About this task
Repeat the lines below exactly as written, please, from the line with "def ctxOk (c : Nat) : Bool := c < 4096" to the line with "def wellFormed : Instr → Bool", both lines included, and no others.

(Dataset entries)
--------
-- ==== Sys2Proof/WellFormed.lean ====
section
/-! DEFINITION. Which instruction terms the encodings and the machine's limits allow (spec/02 R46, R54-R57; limits of R1, R147, R399 for the events). -/

namespace Sys2Proof

/-- Cores of a package (R1). -/
def nCores : Nat := 192

/-- A plain access carries scope `thread`, since SCOPE is ignored (R46). -/
def WM.scopeOk (w : WM) : Bool := w.ord != .plain || w.scope == .thread
/-- The ORD codes of loads and PRESQ (R241). -/
def WM.ordLoad (w : WM) : Bool := w.scopeOk && (w.ord == .plain || w.ord == .acquire)
/-- The ORD codes of stores and PRESW (R241). -/
def WM.ordStore (w : WM) : Bool := w.scopeOk && (w.ord == .plain || w.ord == .release)
/-- The ORD code of the byte-barrier instructions, and their width (R241, R261). -/
def WM.ordBB (w : WM) : Bool := w.scopeOk && w.ord == .plain && w.wid == .w8
/-- Widths of ATOM and ACAS (R57). -/
def WM.atomWidth (w : WM) : Bool := w.scopeOk && (w.wid == .w4 || w.wid == .w8)
/-- Sign extension exists at widths 1 and 2 only (R57). -/
def WM.sxOk (w : WM) (sx : Bool) : Bool := !sx || w.wid == .w1 || w.wid == .w2

/-- Status items of R440. -/
def statusItems : List Nat := [0, 1, 2, 3, 4, 5, 6, 7, 8, 9, 10, 11, 12, 13]
/-- Status items that STATCLR may clear (R440). -/
def clearableItems : List Nat := [1, 2, 3, 4, 5, 6, 7, 11, 12, 13]

/-- A context number, 0 to 4,095 (R376, R488). -/
def ctxOk (c : Nat) : Bool := c < 4096
/-- A core number, 48d + c (R173). -/
def coreOk (c : Nat) : Bool := c < nCores
/-- A hardware queue slot (R376). -/
def slotOk (n : Nat) : Bool := n < 128
/-- A copy context (R291). -/
def Eng.ok : Eng → Bool
  | .copy n => n < 4
  | _ => true

/-- The checks an instruction term must pass. -/
def wellFormed : Instr → Bool
  | .cvt _ d s _ => d != s
  | .lds w sx | .ldp w sx | .ldk w sx => w.ordLoad && w.sxOk sx
  | .sts w | .stp w | .stk w => w.ordStore
  | .atom w _ _ | .acas w _ => w.atomWidth
  | .presw w _ => w.ordStore
  | .presq w => w.ordLoad
  | .fence w => w.ord != .plain
  | .bbinit w | .bbexp w | .bbarv w | .bbwait w => w.ordBB
  | .statrd _ ix => statusItems.contains ix.toNat
  | .statclr _ ix => clearableItems.contains ix.toNat
  | .schedulerSelect c s => coreOk c && s ≤ 4
  | .fairnessTimerExpiry _ g | .ageingPromotion _ g | .meetingRelease _ g _ | .groupReturn _ g
  | .debugGroupHalt _ g => g < 32
  | .ocDelivery c s => coreOk c && s < 32 * nCores
  | .tlbWalkComplete t x _ => coreOk t.core && ctxOk x
  | .idleRequest _ c => coreOk c
  | .copyTile _ c _ | .copyLineLanding _ c _ _ => c < 4
  | .engineOperationComplete _ e _ => e.ok
  | .matrixOperationBegin c _ | .matrixKstep c => coreOk c
  | .dropMessageArrival c h | .bindMessageArrival c h => c < nCores + 128 && h < 128
  | .frameWindowWrite x o bs => ctxOk x && bs != [] && 0x9000 ≤ o && o + bs.length ≤ 0x9020
  | .queueNotify x q _ => ctxOk x && q < 4096
  | .packetFetch s | .tagRefetch s | .nopPacket s | .launch s | .launchPages s | .range s | .resume s | .save s
  | .ib s | .pred s | .loop s | .wait s | .waitPoll s | .waitPark s | .signal s | .fetchFence s | .complete s => slotOk s
  | .parkedWaitPoll x q | .waitStall x q | .packetRetire x q => ctxOk x && q < 4096
  | .completionQueueWrite x q | .cqTimerExpiry x q => ctxOk x && q < 256
  | .cqread x q _ => ctxOk x && q < 256
  | .fqread x _ | .faultRecordPost x | .svcreply x _ | .faultAnswerResume x _ | .faultAnswerAbandon x _ => ctxOk x
  | .haltSequence p | .stopRecordWrite p | .contextHalted p => p < 8
  | .breakpointSet x as => ctxOk x && as.length ≤ 4
  | .translationInvalidate x b n => ctxOk x && b.toNat % 65536 == 0 && n < 2 ^ 32
  | .attestationRequest nonce => nonce.length == 64
  | .lifecycleRequest t => t < 4
  | .queueRestart x q _ => ctxOk x && q < 4096
  | .contextDestroy x => ctxOk x
  | .heartbeatSend c | .heartbeatWindowExpiry c | .clockThrottleStep c => coreOk c
  | .scrubTick l c => match l with | .slice => c < 4 | .hbm => c < 8 | _ => coreOk c
  | .resetBoot good => good.length == 3
  | .linkFlitReplay l => l < 24
  | .linkRouteLost p | .linkTimeout p => p < 32
  | .bar4Write o bs => o + bs.length ≤ 64 * 2 ^ 30
  | _ => true

end Sys2Proof
end

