/-- The package right after reset: every SRAM and HBM stack wiped, nothing resident (R493, R496). -/
def State.reset : State :=
  { agenda := [], cur := none, curCore := 0, mem := [], granErr := [], wordPsn := [], wordErr := [], blocks := [], grids := [], chans := [], cbars := [],
    oc := [], hc := [], hpath := [], fills := [], jobs := [], colls := [], cores := List.replicate nCores .init, parts := List.replicate 8 .init,
    ctxs := [], queues := [], slotWait := [], turn := 127, cqPend := [], cqs := [], returns := [], notifyPg := [], msix := [], hostErr := 0,
    pkg := 0, numbered := [0], lost := [], timedOut := [], linkReplays := [], linkDrops := [], bar4Base := 0, domPeers := [],
    invReg := [0, 0, 0, 0], invBusy := none, invOvr := false, flashBox := [0, 0, 0, 0], flashW := none, flashDone := false, dbgHaltW := 0, dbgResumeW := 0, booted := false, released := 0, bootFail := none, lifeCycle := 0, lifeReq := none,
    measures := List.replicate 4 (List.replicate 64 0#8), attReport := [], wdReported := false, wdMissed := 0,
    dieS := List.replicate 4 (.init 16), hbmS := List.replicate 8 (.init 0), throttleLog := [],
    nextId := 0, nextUid := 0, nextAdm := 0, tick := 0 }

end Sys2Proof.Machine
end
--------
Output of the task
def ctxOk (c : Nat) : Bool := c < 4096
/-- A core number, 48d + c (R173). -/
def coreOk (c : Nat) : Bool := c < nCores
/-- A hardware queue slot (R376). -/
def slotOk (n : Nat) : Bool := n < 128
/-- A copy context (R291). -/
def Eng.ok : Eng → Bool
  | .copy n => n < 4
  | _ => true

/-- The checks an instruction term must pass. -/
def wellFormed : Instr → Bool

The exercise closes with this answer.